### TASK PROMPT
Look through the material below and show every line with the word "reset".

### DATA SHOWN
^^^^^^^^

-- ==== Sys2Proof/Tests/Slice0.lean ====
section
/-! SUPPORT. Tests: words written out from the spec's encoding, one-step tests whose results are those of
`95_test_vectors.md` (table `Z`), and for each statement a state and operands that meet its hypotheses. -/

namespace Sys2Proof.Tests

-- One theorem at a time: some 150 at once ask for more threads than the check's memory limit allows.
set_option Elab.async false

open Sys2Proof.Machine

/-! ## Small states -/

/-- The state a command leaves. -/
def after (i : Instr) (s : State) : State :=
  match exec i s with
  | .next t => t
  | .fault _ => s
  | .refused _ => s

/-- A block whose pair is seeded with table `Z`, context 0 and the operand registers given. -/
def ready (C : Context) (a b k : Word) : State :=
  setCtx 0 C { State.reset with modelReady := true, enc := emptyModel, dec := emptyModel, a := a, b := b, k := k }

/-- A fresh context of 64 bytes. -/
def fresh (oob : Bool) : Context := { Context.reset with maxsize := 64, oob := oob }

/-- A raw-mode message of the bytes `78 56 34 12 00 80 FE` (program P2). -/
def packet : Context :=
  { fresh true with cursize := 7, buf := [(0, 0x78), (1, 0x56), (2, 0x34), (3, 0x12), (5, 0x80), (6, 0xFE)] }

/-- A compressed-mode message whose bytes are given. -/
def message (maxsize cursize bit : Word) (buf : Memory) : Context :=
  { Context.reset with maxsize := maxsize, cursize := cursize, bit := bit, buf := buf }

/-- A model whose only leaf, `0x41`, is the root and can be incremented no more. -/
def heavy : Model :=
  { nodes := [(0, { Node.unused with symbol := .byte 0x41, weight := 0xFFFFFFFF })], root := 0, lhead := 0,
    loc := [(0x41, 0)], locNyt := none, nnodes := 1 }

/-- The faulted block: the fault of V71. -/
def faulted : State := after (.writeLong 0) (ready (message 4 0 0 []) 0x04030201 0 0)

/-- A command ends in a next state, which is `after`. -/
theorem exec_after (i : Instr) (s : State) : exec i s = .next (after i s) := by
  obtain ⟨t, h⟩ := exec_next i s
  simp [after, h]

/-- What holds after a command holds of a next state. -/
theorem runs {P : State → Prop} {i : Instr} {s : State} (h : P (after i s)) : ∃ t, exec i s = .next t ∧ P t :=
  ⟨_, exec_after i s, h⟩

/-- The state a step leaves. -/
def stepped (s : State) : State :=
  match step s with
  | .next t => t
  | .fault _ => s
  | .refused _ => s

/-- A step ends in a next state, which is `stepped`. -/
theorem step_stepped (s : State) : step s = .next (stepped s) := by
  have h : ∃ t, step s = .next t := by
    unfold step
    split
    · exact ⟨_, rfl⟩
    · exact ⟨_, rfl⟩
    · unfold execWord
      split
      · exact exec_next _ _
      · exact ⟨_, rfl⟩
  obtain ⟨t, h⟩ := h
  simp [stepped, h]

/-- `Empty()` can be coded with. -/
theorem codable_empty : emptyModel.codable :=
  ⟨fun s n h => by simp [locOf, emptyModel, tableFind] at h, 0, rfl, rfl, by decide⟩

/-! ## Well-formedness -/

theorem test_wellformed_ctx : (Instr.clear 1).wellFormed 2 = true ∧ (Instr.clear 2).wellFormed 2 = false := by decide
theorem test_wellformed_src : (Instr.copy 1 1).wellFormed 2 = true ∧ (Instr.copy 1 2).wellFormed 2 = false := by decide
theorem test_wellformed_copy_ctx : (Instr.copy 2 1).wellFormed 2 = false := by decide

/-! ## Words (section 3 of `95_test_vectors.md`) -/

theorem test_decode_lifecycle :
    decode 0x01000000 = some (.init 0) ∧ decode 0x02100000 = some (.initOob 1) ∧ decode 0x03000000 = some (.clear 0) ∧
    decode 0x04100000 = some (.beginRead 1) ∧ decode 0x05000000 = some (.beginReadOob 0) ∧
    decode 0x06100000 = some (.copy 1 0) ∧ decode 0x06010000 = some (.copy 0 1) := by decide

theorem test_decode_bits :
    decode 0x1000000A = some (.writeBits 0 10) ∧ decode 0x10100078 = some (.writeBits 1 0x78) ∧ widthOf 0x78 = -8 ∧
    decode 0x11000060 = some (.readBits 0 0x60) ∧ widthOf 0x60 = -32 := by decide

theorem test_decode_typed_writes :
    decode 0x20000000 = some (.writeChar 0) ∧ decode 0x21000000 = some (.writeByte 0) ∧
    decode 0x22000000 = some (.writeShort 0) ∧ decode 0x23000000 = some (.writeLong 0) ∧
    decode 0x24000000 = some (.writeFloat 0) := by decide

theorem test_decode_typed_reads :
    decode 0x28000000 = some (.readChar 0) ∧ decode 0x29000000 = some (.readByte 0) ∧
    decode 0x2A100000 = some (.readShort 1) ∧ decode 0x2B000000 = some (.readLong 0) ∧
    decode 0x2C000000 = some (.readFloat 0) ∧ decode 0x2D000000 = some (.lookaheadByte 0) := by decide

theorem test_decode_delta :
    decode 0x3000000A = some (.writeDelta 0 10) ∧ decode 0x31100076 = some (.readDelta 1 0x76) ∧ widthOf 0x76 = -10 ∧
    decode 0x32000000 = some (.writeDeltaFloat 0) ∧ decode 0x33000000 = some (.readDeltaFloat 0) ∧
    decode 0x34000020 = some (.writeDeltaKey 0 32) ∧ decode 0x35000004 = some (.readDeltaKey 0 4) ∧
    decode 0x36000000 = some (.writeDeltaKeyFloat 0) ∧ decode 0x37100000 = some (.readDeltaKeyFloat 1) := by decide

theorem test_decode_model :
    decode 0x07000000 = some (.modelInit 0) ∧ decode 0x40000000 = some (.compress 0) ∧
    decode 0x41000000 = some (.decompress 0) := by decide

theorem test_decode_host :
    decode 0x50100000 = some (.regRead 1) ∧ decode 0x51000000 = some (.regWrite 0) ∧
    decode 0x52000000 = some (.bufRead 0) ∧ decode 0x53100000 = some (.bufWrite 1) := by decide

^^^^^^^^

### EXERCISE RESPONSE
  setCtx 0 C { State.reset with modelReady := true, enc := emptyModel, dec := emptyModel, a := a, b := b, k := k }
def fresh (oob : Bool) : Context := { Context.reset with maxsize := 64, oob := oob }
  { Context.reset with maxsize := maxsize, cursize := cursize, bit := bit, buf := buf }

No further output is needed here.